Stored dataset items
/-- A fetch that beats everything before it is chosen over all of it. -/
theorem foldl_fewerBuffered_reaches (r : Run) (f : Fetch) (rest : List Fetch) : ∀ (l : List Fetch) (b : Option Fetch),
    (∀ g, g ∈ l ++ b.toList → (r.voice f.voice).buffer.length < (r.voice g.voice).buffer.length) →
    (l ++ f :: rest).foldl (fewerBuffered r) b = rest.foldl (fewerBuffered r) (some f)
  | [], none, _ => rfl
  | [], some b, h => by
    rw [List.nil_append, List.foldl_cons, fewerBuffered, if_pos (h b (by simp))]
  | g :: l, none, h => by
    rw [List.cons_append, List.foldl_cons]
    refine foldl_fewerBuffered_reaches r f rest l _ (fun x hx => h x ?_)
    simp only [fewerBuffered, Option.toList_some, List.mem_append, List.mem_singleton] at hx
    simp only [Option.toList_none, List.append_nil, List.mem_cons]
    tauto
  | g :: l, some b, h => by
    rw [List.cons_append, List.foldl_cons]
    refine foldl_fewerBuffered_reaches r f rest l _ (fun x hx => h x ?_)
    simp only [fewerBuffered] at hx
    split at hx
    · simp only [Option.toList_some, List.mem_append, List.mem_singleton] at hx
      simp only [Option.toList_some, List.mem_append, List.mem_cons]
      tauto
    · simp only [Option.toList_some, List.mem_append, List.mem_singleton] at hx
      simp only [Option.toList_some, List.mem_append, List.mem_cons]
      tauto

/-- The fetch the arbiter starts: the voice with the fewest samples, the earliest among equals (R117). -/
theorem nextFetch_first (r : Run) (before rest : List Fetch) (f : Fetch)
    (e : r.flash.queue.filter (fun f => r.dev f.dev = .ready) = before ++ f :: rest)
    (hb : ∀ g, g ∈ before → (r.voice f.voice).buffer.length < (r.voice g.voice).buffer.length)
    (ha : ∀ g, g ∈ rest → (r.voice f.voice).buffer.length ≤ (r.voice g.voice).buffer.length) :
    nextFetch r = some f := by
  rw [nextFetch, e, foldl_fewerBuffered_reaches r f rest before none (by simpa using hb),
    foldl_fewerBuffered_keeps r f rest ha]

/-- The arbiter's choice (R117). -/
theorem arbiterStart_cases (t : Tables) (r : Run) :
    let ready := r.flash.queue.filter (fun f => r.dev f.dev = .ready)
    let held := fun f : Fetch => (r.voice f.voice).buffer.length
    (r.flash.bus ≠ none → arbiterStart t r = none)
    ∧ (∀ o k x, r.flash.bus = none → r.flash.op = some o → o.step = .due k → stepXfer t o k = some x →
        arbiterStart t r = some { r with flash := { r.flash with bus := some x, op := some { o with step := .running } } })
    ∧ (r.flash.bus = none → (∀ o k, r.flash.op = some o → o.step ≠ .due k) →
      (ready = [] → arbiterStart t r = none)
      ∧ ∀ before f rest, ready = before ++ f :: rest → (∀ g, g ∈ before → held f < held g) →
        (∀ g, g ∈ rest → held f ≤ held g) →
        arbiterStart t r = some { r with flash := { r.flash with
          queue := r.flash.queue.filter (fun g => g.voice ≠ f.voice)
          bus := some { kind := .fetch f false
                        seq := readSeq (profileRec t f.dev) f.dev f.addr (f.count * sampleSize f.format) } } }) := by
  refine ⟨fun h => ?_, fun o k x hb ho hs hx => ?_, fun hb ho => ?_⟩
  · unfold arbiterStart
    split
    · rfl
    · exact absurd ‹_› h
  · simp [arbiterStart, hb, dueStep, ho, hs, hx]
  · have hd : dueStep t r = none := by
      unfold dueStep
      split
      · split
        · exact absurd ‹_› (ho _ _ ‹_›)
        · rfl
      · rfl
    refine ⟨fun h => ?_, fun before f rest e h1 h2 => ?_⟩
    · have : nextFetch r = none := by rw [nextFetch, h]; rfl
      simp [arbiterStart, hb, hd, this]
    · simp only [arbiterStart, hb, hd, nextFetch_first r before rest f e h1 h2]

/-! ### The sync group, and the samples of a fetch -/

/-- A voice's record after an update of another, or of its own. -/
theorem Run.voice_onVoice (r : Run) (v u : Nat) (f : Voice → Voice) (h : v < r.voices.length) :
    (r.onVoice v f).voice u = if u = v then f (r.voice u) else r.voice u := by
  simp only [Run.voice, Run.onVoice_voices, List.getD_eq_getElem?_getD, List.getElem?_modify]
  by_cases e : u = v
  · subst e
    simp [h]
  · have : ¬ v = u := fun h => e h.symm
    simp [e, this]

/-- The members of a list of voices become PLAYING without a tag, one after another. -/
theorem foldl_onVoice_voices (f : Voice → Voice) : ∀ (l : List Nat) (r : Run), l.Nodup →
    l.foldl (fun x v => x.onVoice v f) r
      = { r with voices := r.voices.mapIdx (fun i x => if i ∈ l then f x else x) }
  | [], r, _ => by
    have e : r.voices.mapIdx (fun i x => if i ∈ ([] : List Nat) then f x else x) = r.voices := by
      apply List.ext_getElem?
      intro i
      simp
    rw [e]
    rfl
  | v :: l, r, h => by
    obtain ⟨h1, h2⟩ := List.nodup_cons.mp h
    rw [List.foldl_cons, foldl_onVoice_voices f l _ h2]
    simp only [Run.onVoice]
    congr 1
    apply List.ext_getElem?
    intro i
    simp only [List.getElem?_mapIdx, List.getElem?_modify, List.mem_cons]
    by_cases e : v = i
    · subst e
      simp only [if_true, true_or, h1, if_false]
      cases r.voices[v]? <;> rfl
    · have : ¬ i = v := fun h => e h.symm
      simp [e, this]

EXERCISE INSTRUCTIONS => Provide an exact transcription of every entry above.

EXPECTED ANSWER =>
/-- A fetch that beats everything before it is chosen over all of it. -/
theorem foldl_fewerBuffered_reaches (r : Run) (f : Fetch) (rest : List Fetch) : ∀ (l : List Fetch) (b : Option Fetch),
    (∀ g, g ∈ l ++ b.toList → (r.voice f.voice).buffer.length < (r.voice g.voice).buffer.length) →
    (l ++ f :: rest).foldl (fewerBuffered r) b = rest.foldl (fewerBuffered r) (some f)
  | [], none, _ => rfl
  | [], some b, h => by
    rw [List.nil_append, List.foldl_cons, fewerBuffered, if_pos (h b (by simp))]
  | g :: l, none, h => by
    rw [List.cons_append, List.foldl_cons]
    refine foldl_fewerBuffered_reaches r f rest l _ (fun x hx => h x ?_)
    simp only [fewerBuffered, Option.toList_some, List.mem_append, List.mem_singleton] at hx
    simp only [Option.toList_none, List.append_nil, List.mem_cons]
    tauto
  | g :: l, some b, h => by
    rw [List.cons_append, List.foldl_cons]
    refine foldl_fewerBuffered_reaches r f rest l _ (fun x hx => h x ?_)
    simp only [fewerBuffered] at hx
    split at hx
    · simp only [Option.toList_some, List.mem_append, List.mem_singleton] at hx
      simp only [Option.toList_some, List.mem_append, List.mem_cons]
      tauto
    · simp only [Option.toList_some, List.mem_append, List.mem_singleton] at hx
      simp only [Option.toList_some, List.mem_append, List.mem_cons]
      tauto

/-- The fetch the arbiter starts: the voice with the fewest samples, the earliest among equals (R117). -/
theorem nextFetch_first (r : Run) (before rest : List Fetch) (f : Fetch)
    (e : r.flash.queue.filter (fun f => r.dev f.dev = .ready) = before ++ f :: rest)
    (hb : ∀ g, g ∈ before → (r.voice f.voice).buffer.length < (r.voice g.voice).buffer.length)
    (ha : ∀ g, g ∈ rest → (r.voice f.voice).buffer.length ≤ (r.voice g.voice).buffer.length) :
    nextFetch r = some f := by
  rw [nextFetch, e, foldl_fewerBuffered_reaches r f rest before none (by simpa using hb),
    foldl_fewerBuffered_keeps r f rest ha]

/-- The arbiter's choice (R117). -/
theorem arbiterStart_cases (t : Tables) (r : Run) :
    let ready := r.flash.queue.filter (fun f => r.dev f.dev = .ready)
    let held := fun f : Fetch => (r.voice f.voice).buffer.length
    (r.flash.bus ≠ none → arbiterStart t r = none)
    ∧ (∀ o k x, r.flash.bus = none → r.flash.op = some o → o.step = .due k → stepXfer t o k = some x →
        arbiterStart t r = some { r with flash := { r.flash with bus := some x, op := some { o with step := .running } } })
    ∧ (r.flash.bus = none → (∀ o k, r.flash.op = some o → o.step ≠ .due k) →
      (ready = [] → arbiterStart t r = none)
      ∧ ∀ before f rest, ready = before ++ f :: rest → (∀ g, g ∈ before → held f < held g) →
        (∀ g, g ∈ rest → held f ≤ held g) →
        arbiterStart t r = some { r with flash := { r.flash with
          queue := r.flash.queue.filter (fun g => g.voice ≠ f.voice)
          bus := some { kind := .fetch f false
                        seq := readSeq (profileRec t f.dev) f.dev f.addr (f.count * sampleSize f.format) } } }) := by
  refine ⟨fun h => ?_, fun o k x hb ho hs hx => ?_, fun hb ho => ?_⟩
  · unfold arbiterStart
    split
    · rfl
    · exact absurd ‹_› h
  · simp [arbiterStart, hb, dueStep, ho, hs, hx]
  · have hd : dueStep t r = none := by
      unfold dueStep
      split
      · split
        · exact absurd ‹_› (ho _ _ ‹_›)
        · rfl
      · rfl
    refine ⟨fun h => ?_, fun before f rest e h1 h2 => ?_⟩
    · have : nextFetch r = none := by rw [nextFetch, h]; rfl
      simp [arbiterStart, hb, hd, this]
    · simp only [arbiterStart, hb, hd, nextFetch_first r before rest f e h1 h2]

/-! ### The sync group, and the samples of a fetch -/

/-- A voice's record after an update of another, or of its own. -/
theorem Run.voice_onVoice (r : Run) (v u : Nat) (f : Voice → Voice) (h : v < r.voices.length) :
    (r.onVoice v f).voice u = if u = v then f (r.voice u) else r.voice u := by
  simp only [Run.voice, Run.onVoice_voices, List.getD_eq_getElem?_getD, List.getElem?_modify]
  by_cases e : u = v
  · subst e
    simp [h]
  · have : ¬ v = u := fun h => e h.symm
    simp [e, this]

/-- The members of a list of voices become PLAYING without a tag, one after another. -/
theorem foldl_onVoice_voices (f : Voice → Voice) : ∀ (l : List Nat) (r : Run), l.Nodup →
    l.foldl (fun x v => x.onVoice v f) r
      = { r with voices := r.voices.mapIdx (fun i x => if i ∈ l then f x else x) }
  | [], r, _ => by
    have e : r.voices.mapIdx (fun i x => if i ∈ ([] : List Nat) then f x else x) = r.voices := by
      apply List.ext_getElem?
      intro i
      simp
    rw [e]
    rfl
  | v :: l, r, h => by
    obtain ⟨h1, h2⟩ := List.nodup_cons.mp h
    rw [List.foldl_cons, foldl_onVoice_voices f l _ h2]
    simp only [Run.onVoice]
    congr 1
    apply List.ext_getElem?
    intro i
    simp only [List.getElem?_mapIdx, List.getElem?_modify, List.mem_cons]
    by_cases e : v = i
    · subst e
      simp only [if_true, true_or, h1, if_false]
      cases r.voices[v]? <;> rfl
    · have : ¬ i = v := fun h => e h.symm
      simp [e, this]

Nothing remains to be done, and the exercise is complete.